A 5-week low-dose prednisolone regimen for progressive vitiligo: efficacy and safety in a single-center cohort study.

Background: Progressive vitiligo lacks standardized glucocorticoid regimens, with prolonged treatments often causing adverse effects. This study evaluated a novel 5-week low-dose prednisolone strategy (0.5 mg/kg/day, tapered weekly) to balance efficacy and safety.

Objective: To assess the efficacy and safety of this regimen in halting disease progression and inducing repigmentation in progressive vitiligo.

Methods: In this single-center retrospective cohort study (January 2017 to January 2022), 319 progressive vitiligo patients (Vitiligo Disease Activity score, VIDA score ≥ +2) received the 5-week regimen. Outcomes included treatment efficacy (cessation of progression ± repigmentation), adverse events, and patient satisfaction (visual analog scale, VAS).

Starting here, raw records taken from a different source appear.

-- ==== Sys2Proof/Machine/ArrayComm.lean ====
section
/-! DEFINITION. The Runen classes GEY, CND, RMO and FNC: increments and waits, posts and takes, remote operations and
fences (R113 to R117, R220 to R222, R228, R242, R244). -/
namespace Sys2Proof.Machine

/-! ## Remote operations as entries (R113, R114, R242, R244) -/

/-- The entry of Table 7.3 of an array's operation; T_RELEASE is filled in at release. -/
def rmoEntry (s : State) (n opc fmt lkind len : Nat) (fabric loc operand compare cw : Word64) : List Byte :=
  rmoBytes opc (fmt + 16 * lkind) 0 (s.ident n).larray len fabric.toNat loc.toNat operand.toNat compare.toNat cw.toNat
    (if lkind = 0 ∧ opc < 2 then n + s.ocFirst n / 65536 * 256 else 0)

/-- Checks of every remote operation: the completion word's zero bits and its conduit, and RMO_CND (R113, R114,
Table 3.13). -/
def rmoCheck (s : State) (n : Nat) (cw : Word64) : Option FaultInfo :=
  let p := (s.ident n).part
  let rc := (s.arr n).ctx.rmoCnd
  if fieldOf cw 38 10 ≠ 0 then some ⟨FaultCode.operandRange, 4, cw, none, none⟩
  else if !s.cndIs rc p 1 then some ⟨FaultCode.cndDenied, 0, dw rc, none, none⟩
  else if !s.cndIs (fieldOf cw 0 20) p 2 then some ⟨FaultCode.cndDenied, 4, cw, none, none⟩
  else none

/-- Defer a remote operation to its group's commit (R97). -/
def rmoDefer (s : State) (n : Nat) (entry : List Byte) (cw : Word64) (oc : Option (Nat × Nat × Bool)) : State :=
  s.modGroup n fun g => { g with deferred := g.deferred ++ [.rmo entry (s.arr n).ctx.rmoCnd cw oc] }

def rmoSpec (op : Nat) (d a b : Role) (mod : BitVec 15) : OpSpec :=
  { cls := 0x16, op, d, a, b, c := .s, mod, imm := 0, last := false, lanes := false }
/-- MOD[0]: LKIND. -/
def lkindOf (f : Fields) : Nat := f.mod.toNat % 2

/-- PUT and GET: `get` gives the direction.  The fabric address is in D for PUT and in A for GET; the local side is the
other. -/
def rangeOp (n op : Nat) (f : Fields) (get : Bool) (s : State) : Host.Outcome State Fault Refusal :=
  issueSimple n (rmoSpec op .ad .ad .s 1) f true
    (fun s =>
      let c := (s.arr n).ctx
      let p := (s.ident n).part
      let fab := c.aget (regNo (if get then f.a else f.d))
      let loc := c.aget (regNo (if get then f.d else f.a))
      let lop := if get then 1 else 2
      let len := c.sget f.b.toNat
      let cw := c.sget f.c.toNat
      match rmoCheck s n cw with
      | some fi => .fault fi
      | none =>
        if len = 0 ∨ 16777216 < len.toNat then .fault ⟨FaultCode.operandRange, 3, len, none, none⟩
        else if lkindOf f = 0 then
          match ocRangeCheck s n lop loc len.toNat 1 with
          | some fi => .fault fi
          | none =>
            let r := (s.ocFirst n + loc.toNat, len.toNat)
            match (s.arr n).access (if get then [] else [r]) (if get then [r] else []) with
            | .illegal => .fault ⟨FaultCode.illegalGroup, lop, loc, none, none⟩
            | .stall => .stall
            | .ok =>
              let s1 := if get then s.unbindOverlap n r.1 r.2 else s
              let s2 := rmoDefer s1 n (rmoEntry s n op 0 0 len.toNat fab loc 0 0 cw) cw (some (r.1, r.2, get))
              .done (s2.modGroup n fun g => if get then { g with xferWrites := g.xferWrites ++ [r] }
                else { g with xferReads := g.xferReads ++ [r] })
        else if rangeHasKind loc.toNat len.toNat isSpecialKind then .fault ⟨FaultCode.addrKind, lop, loc, none, none⟩
        else if !s.localRangeOk p loc.toNat len.toNat then .fault ⟨FaultCode.addrUnmapped, lop, loc, none, none⟩
        else .done (rmoDefer s n (rmoEntry s n op 0 1 len.toNat fab loc 0 0 cw) cw none)) s

def execPut (n : Nat) (f : Fields) (s : State) : Host.Outcome State Fault Refusal := live s <| rangeOp n 0x00 f false s
def execGet (n : Nat) (f : Fields) (s : State) : Host.Outcome State Fault Refusal := live s <| rangeOp n 0x01 f true s

/-- An atomic on one element of a format of its list (R114, R242). -/
def atomOp (n op : Nat) (f : Fields) (fmts : List Nat) (s : State) : Host.Outcome State Fault Refusal :=
  let fmt := f.mod.toNat % 16
  issueSimple n (rmoSpec op (if op = 0x06 then .s else .none) .ad .s 0xF) f (fmts.contains fmt)
    (fun s =>
      let c := (s.arr n).ctx
      let fab := c.aget (regNo f.a)
      let cw := c.sget f.c.toNat
      match rmoCheck s n cw with
      | some fi => .fault fi
      | none =>
        if fab.toNat % (fmtWidth fmt / 8) ≠ 0 then .fault ⟨FaultCode.misaligned, 2, fab, none, none⟩
        else
          let cmp := if op = 0x06 then c.sget f.d.toNat else 0
          .done (rmoDefer s n (rmoEntry s n op fmt 0 0 fab 0 (c.sget f.b.toNat) cmp cw) cw none)) s

def execAtomAdd (n : Nat) (f : Fields) (s : State) : Host.Outcome State Fault Refusal := live s <| atomOp n 0x02 f [0, 1, 2, 10] s
def execAtomMin (n : Nat) (f : Fields) (s : State) : Host.Outcome State Fault Refusal := live s <| atomOp n 0x03 f [0, 1, 2, 10] s
def execAtomMax (n : Nat) (f : Fields) (s : State) : Host.Outcome State Fault Refusal := live s <| atomOp n 0x04 f [0, 1, 2, 10] s
def execAtomSwap (n : Nat) (f : Fields) (s : State) : Host.Outcome State Fault Refusal := live s <| atomOp n 0x05 f [10] s
def execAtomCas (n : Nat) (f : Fields) (s : State) : Host.Outcome State Fault Refusal := live s <| atomOp n 0x06 f [10] s

/-! ## Class GEY (R115) -/

def geySpec (op : Nat) (d a b c : Role) (last : Bool) : OpSpec :=
  { cls := 0x14, op, d, a, b, c, mod := 0, imm := 0, last, lanes := false }

def execGeyInc (n : Nat) (f : Fields) (s : State) : Host.Outcome State Fault Refusal := live s <|
  issueSimple n (geySpec 0x00 .none .ad .s .s false) f true
    (fun s =>
      let c := (s.arr n).ctx
      let cw := c.sget f.c.toNat
      match rmoCheck s n cw with
      | some fi => .fault fi
      | none =>
        .done (rmoDefer s n (rmoEntry s n 0x10 0 0 0 (c.aget (regNo f.a)) 0 (c.sget f.b.toNat) 0 cw) cw none)) s

/-- A geyser number that the partition does not own faults GEY_DENIED (R115). -/
def geyCheck (s : State) (n : Nat) (g : Word64) : Option FaultInfo :=
  if g.toNat < 65536 ∧ s.geyOwner g.toNat = (s.ident n).part then none else some ⟨FaultCode.geyDenied, 2, g, none, none⟩

/-- Put the array into WAITING with a wait of its group. -/
def beginWait (s : State) (n : Nat) (wt : Wait) : State :=
  ((s.modGroup n fun g => { g with wait := some wt }).modArr n fun a => { a with waitSince := s.time }).setArrState n stWaiting

def execGeyWait (n : Nat) (f : Fields) (s : State) : Host.Outcome State Fault Refusal := live s <|
  issueSimple n (geySpec 0x01 .none .s .s .none true) f true
    (fun s =>
      let c := (s.arr n).ctx
      let g := c.sget f.a.toNat
      let v := c.sget f.b.toNat
      match geyCheck s n g with
      | some fi => .fault fi
      | none =>
        if v.toNat ≤ s.getF (Fld.GEY_COUNT_COUNT g.toNat) then .done s else .done (beginWait s n (.gey g.toNat v))) s

def execGeyRead (n : Nat) (f : Fields) (s : State) : Host.Outcome State Fault Refusal := live s <|
  issueSimple n (geySpec 0x02 .s .s .none .none false) f true
    (fun s =>
      let g := (s.arr n).ctx.sget f.a.toNat
      match geyCheck s n g with
      | some fi => .fault fi
      | none => .done (s.modCtx n fun c => c.sset f.d.toNat (s.reg (Reg.GEY_COUNT g.toNat)))) s

/-! ## Class CND (R116, R220 to R222) -/

def cndSpec (op : Nat) : OpSpec :=
  { cls := 0x15, op, d := .s, a := .ad, b := .s, c := .none, mod := 1, imm := 0, last := true, lanes := false }
/-- MOD[0]: TRY. -/
def tryOf (f : Fields) : Bool := f.mod.getLsbD 0

/-- The conduit is the partition's and of a kind that the operation may use (Table 6.3). -/
def cndCheckKind (s : State) (n : Nat) (c : Word64) (kinds : List Nat) : Option FaultInfo :=
  let x := s.cndGet c.toNat
  if c.toNat < conduitCount ∧ x.valid ∧ x.owner = (s.ident n).part ∧ kinds.contains x.kind then none
  else some ⟨FaultCode.cndDenied, 3, c, none, none⟩

/-- Set the status register of CND.POST or CND.TAKE. -/
def cndStatus (s : State) (n : Nat) (f : Fields) (v : Nat) : State := s.modCtx n fun c => c.sset f.d.toNat (dw v)

def execCndPost (n : Nat) (f : Fields) (s : State) : Host.Outcome State Fault Refusal := live s <|
  issueSimple n (cndSpec 0x00) f true
    (fun s =>
      let c := (s.arr n).ctx
      let a := c.aget (regNo f.a)
      let q := c.sget f.b.toNat
      match ocRangeCheck s n 2 a 64 1, cndCheckKind s n q [0] with
      | some fi, _ => .fault fi
      | none, some fi => .fault fi
      | none, none =>
        ocConsume s n 2 a.toNat 64 [] fun e s0 =>
          let (s1, ok) := s0.cndCheck q.toNat
          if !ok then .faultAt s1 ⟨FaultCode.cndDenied, 3, q, none, none⟩
          else if !s1.cndHeld q.toNat && decide (0 < (s1.cndGet q.toNat).free) then
            let s2 := (s1.cndGrant q.toNat).modGroup n fun g => { g with
              deferred := g.deferred ++ [.post q.toNat e], granted := g.granted ++ [q.toNat] }
            .done (cndStatus s2 n f 1)
          else if tryOf f then .done (cndStatus s1 n f 0)
          else
            let s2 := beginWait s1 n (.post q.toNat e f.d.toNat)
            .done { s2 with cnd := { s2.cnd with waiters := s2.cnd.waiters ++ [⟨n, q.toNat, false⟩] } }) s

/-- CND.TAKE: a claimed entry of the context comes first (R222). -/
def execCndTake (n : Nat) (f : Fields) (s : State) : Host.Outcome State Fault Refusal := live s <|
  issueSimple n (cndSpec 0x01) f true
    (fun s =>
      let c := (s.arr n).ctx
      let id := s.ident n
      let a := c.aget (regNo f.a)
      let q := c.sget f.b.toNat
      let phys := s.ocFirst n + a.toNat
      let deliver (s : State) (e : List Byte) : State :=
        cndStatus (s.modGroup n fun g => { g with writes := g.writes ++ [⟨phys, e⟩], taken := g.taken ++ [(q.toNat, e)] }) n f 1
      match ocRangeCheck s n 1 a 64 1, cndCheckKind s n q [0, 2, 3] with
      | some fi, _ => .fault { fi with operand := 2 }
      | none, some fi => .fault fi
      | none, none =>
        match ocProduce s n 2 a.toNat 64 [] with
        | .done s0 =>
          let s1 := s0.unbindOverlap n phys 64
          match s1.claims.find? fun k => k.part == id.part && k.larray == id.larray && k.cnd == q.toNat with
          | some k => .done (deliver { s1 with claims := s1.claims.erase k } k.entry)
          | none =>
            let (s2, ok) := s1.cndCheck q.toNat
            if !ok then .faultAt s2 ⟨FaultCode.cndDenied, 3, q, none, none⟩
            else if !s2.cndHeld q.toNat && decide (0 < (s2.cndGet q.toNat).occupied) then
              let e := s2.cndHead q.toNat
              .done (deliver ((s2.cndPop q.toNat).serveConduit q.toNat) e)
            else if tryOf f then .done (cndStatus s2 n f 0)
            else
              let s3 := beginWait s2 n (.take q.toNat phys f.d.toNat)
              .done { s3 with cnd := { s3.cnd with waiters := s3.cnd.waiters ++ [⟨n, q.toNat, true⟩] } }
        | r => r) s

/-! ## Class FNC (R117) -/

def execFence (n : Nat) (f : Fields) (s : State) : Host.Outcome State Fault Refusal := live s <|
  issueSimple n { cls := 0x17, op := 0x00, d := .none, a := .none, b := .none, c := .none, mod := 0xF, imm := 0,
                  last := true, lanes := false } f true
    (fun s =>
      let sc := f.mod.toNat % 16
      if (s.arr n).fenceDone sc then .done s else .done (beginWait s n (.fence sc))) s

end Sys2Proof.Machine
end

Results: The efficacy rate was 88.71% (283/319), with 63.60% (180/283) achieving repigmentation (grade 1: 56.7%, grade 2: 25.6%, grade 3: 11.1%, grade 4: 6.7%). Disease severity significantly correlated with treatment response (p = 0.013). Mild-to-moderate adverse events occurred in 14.1% (45/319), including weight gain (8.2%), insomnia (3.1%), and gastrointestinal symptoms (2.8%), all resolving post-treatment. Patient satisfaction was high (mean VAS: 8.88/10; 65% scored 10/10).

Conclusion: This 5-week low-dose prednisolone regimen rapidly stabilizes progressive vitiligo across ages and subtypes, with high efficacy, minimal adverse effects, and excellent patient compliance. It offers a practical alternative to prolonged steroid protocols, particularly for early intervention.